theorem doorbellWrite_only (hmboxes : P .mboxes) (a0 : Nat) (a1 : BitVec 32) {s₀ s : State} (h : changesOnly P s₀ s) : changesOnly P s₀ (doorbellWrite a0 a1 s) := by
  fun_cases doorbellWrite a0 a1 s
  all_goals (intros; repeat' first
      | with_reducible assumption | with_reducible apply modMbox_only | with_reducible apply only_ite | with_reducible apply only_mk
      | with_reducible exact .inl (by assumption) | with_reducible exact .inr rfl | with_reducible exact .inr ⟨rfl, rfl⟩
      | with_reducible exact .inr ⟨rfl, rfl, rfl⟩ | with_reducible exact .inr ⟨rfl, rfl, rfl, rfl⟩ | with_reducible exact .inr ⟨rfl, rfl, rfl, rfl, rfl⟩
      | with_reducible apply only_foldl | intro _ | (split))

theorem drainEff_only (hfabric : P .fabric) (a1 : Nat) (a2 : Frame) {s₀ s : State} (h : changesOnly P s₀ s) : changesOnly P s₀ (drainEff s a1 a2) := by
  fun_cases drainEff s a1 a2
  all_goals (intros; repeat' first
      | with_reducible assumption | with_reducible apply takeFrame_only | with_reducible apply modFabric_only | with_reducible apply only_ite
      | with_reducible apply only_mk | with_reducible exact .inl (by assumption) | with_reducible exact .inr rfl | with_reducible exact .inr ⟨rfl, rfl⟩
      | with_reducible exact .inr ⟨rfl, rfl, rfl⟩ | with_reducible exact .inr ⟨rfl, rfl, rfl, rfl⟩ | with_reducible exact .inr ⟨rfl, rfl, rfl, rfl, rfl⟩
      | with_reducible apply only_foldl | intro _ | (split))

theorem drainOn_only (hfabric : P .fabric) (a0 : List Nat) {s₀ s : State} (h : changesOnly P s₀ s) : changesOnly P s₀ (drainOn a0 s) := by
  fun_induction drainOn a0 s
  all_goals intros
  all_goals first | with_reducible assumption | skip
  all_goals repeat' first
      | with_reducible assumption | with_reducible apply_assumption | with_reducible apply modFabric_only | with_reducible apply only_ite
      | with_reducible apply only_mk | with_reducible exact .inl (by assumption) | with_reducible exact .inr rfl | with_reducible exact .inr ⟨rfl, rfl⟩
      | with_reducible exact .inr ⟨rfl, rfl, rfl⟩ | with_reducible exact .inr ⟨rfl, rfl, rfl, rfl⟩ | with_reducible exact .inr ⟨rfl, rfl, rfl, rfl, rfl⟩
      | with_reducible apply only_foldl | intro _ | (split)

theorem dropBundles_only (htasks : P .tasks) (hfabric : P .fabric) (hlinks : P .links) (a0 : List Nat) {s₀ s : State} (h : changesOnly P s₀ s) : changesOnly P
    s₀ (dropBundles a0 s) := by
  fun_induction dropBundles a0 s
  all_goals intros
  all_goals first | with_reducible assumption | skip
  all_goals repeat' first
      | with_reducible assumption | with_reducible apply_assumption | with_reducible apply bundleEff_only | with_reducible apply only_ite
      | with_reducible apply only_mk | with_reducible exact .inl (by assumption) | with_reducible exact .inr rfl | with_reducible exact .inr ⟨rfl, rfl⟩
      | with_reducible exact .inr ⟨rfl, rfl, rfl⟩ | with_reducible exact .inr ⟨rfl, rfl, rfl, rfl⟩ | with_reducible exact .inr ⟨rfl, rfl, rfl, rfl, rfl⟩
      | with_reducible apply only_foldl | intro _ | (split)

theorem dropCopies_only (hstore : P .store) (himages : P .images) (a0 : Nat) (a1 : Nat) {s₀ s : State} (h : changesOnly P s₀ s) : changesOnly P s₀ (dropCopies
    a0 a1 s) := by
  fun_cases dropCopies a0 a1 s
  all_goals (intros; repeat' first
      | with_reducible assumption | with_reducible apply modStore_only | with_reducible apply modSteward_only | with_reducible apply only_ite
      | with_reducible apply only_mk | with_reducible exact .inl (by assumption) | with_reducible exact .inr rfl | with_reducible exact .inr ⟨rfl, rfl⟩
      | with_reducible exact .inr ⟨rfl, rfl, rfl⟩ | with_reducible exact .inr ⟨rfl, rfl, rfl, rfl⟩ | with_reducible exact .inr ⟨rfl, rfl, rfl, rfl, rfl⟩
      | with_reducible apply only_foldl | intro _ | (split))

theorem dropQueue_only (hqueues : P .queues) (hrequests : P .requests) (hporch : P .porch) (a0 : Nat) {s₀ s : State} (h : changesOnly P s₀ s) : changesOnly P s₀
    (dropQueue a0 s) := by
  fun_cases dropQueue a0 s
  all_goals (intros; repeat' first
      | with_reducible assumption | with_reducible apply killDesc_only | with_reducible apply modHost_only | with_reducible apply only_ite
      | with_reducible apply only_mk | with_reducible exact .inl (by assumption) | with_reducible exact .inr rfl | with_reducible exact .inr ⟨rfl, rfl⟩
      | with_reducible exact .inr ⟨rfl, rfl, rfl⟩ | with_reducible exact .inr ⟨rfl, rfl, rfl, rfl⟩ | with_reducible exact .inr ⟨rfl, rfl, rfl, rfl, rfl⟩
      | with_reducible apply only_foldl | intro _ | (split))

----

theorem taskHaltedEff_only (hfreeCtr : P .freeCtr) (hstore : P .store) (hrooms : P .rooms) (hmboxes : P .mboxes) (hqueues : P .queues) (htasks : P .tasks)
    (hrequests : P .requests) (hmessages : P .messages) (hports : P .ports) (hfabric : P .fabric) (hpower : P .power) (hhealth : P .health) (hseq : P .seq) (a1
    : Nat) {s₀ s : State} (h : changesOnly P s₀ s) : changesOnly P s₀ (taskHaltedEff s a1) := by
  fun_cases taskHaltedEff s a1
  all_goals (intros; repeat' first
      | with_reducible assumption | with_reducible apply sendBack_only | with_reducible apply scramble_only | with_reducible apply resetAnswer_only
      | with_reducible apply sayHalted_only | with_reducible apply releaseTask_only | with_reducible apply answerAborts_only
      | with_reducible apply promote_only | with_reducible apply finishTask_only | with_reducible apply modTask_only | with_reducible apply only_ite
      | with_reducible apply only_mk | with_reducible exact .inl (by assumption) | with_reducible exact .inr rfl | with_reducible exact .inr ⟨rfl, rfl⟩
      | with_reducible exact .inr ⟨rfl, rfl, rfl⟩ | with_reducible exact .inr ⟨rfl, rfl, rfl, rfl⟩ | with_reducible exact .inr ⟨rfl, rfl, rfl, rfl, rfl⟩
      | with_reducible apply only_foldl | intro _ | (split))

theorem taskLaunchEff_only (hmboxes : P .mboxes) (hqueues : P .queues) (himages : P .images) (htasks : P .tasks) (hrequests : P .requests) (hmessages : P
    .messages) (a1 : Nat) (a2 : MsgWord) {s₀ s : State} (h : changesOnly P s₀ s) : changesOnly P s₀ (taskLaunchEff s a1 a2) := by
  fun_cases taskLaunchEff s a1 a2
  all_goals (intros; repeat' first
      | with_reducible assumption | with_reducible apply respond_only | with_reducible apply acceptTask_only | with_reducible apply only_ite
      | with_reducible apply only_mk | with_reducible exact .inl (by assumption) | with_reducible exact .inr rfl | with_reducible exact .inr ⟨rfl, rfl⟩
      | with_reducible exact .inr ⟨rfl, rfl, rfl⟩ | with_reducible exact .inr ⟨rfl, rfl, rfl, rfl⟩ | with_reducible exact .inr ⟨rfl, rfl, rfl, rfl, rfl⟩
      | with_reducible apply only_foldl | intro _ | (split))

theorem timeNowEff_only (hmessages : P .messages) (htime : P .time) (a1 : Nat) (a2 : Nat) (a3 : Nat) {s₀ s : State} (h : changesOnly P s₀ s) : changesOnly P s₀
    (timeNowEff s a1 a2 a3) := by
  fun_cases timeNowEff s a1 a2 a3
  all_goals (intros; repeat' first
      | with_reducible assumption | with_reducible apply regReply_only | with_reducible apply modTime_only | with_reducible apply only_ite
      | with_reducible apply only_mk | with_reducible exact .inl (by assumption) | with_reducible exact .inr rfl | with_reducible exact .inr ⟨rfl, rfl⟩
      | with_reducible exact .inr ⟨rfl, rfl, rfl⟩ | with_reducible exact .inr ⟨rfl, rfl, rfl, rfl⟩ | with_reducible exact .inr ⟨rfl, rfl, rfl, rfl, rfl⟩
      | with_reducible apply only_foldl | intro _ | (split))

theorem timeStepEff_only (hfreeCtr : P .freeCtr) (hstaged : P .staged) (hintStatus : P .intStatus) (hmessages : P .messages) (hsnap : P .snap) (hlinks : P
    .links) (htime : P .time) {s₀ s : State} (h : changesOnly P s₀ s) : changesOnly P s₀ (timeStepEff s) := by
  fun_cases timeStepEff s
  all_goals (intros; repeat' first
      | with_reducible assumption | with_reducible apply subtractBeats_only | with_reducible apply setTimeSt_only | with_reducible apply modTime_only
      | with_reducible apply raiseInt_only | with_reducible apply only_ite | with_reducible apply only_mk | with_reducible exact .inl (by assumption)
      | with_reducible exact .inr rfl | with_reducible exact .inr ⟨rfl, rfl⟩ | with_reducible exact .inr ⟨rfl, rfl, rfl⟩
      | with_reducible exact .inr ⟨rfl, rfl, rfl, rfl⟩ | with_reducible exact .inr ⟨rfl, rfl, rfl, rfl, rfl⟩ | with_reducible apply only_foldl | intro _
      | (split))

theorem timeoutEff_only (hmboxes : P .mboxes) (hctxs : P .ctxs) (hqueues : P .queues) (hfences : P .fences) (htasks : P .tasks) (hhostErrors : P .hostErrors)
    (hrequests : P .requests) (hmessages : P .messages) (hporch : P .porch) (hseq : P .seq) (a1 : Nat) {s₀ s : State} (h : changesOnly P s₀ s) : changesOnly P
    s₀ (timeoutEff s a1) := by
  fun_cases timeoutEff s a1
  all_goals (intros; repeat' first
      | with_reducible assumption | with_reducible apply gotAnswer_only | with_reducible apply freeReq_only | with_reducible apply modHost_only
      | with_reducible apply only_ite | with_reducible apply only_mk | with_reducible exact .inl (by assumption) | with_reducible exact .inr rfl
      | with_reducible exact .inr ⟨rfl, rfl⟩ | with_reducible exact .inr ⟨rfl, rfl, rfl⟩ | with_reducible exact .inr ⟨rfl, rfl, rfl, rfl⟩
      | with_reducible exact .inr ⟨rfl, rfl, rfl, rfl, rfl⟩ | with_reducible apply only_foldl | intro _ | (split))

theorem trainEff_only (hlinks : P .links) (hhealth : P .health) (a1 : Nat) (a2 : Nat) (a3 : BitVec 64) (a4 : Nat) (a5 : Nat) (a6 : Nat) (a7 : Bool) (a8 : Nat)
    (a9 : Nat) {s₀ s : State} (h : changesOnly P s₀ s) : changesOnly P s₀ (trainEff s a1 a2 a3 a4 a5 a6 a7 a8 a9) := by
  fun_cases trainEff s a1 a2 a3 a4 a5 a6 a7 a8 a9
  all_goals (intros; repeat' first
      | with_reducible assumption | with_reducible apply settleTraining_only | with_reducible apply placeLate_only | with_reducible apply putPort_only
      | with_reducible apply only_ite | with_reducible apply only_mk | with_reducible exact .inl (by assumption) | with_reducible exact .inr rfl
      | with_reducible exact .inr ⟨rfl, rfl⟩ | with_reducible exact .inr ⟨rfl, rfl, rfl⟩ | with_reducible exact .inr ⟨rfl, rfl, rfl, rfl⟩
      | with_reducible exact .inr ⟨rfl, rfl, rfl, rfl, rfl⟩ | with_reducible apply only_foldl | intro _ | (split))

----

▸ Goal of the exercise
In the entries above, please find the line with "freeReq_only | with_reducible apply modHost_only" and the line with "with_reducible apply putPort_only", then write out exactly those two lines and every line between them, and nothing more.

▸ Result
      | with_reducible assumption | with_reducible apply gotAnswer_only | with_reducible apply freeReq_only | with_reducible apply modHost_only
      | with_reducible apply only_ite | with_reducible apply only_mk | with_reducible exact .inl (by assumption) | with_reducible exact .inr rfl
      | with_reducible exact .inr ⟨rfl, rfl⟩ | with_reducible exact .inr ⟨rfl, rfl, rfl⟩ | with_reducible exact .inr ⟨rfl, rfl, rfl, rfl⟩
      | with_reducible exact .inr ⟨rfl, rfl, rfl, rfl, rfl⟩ | with_reducible apply only_foldl | intro _ | (split))

theorem trainEff_only (hlinks : P .links) (hhealth : P .health) (a1 : Nat) (a2 : Nat) (a3 : BitVec 64) (a4 : Nat) (a5 : Nat) (a6 : Nat) (a7 : Bool) (a8 : Nat)
    (a9 : Nat) {s₀ s : State} (h : changesOnly P s₀ s) : changesOnly P s₀ (trainEff s a1 a2 a3 a4 a5 a6 a7 a8 a9) := by
  fun_cases trainEff s a1 a2 a3 a4 a5 a6 a7 a8 a9
  all_goals (intros; repeat' first
      | with_reducible assumption | with_reducible apply settleTraining_only | with_reducible apply placeLate_only | with_reducible apply putPort_only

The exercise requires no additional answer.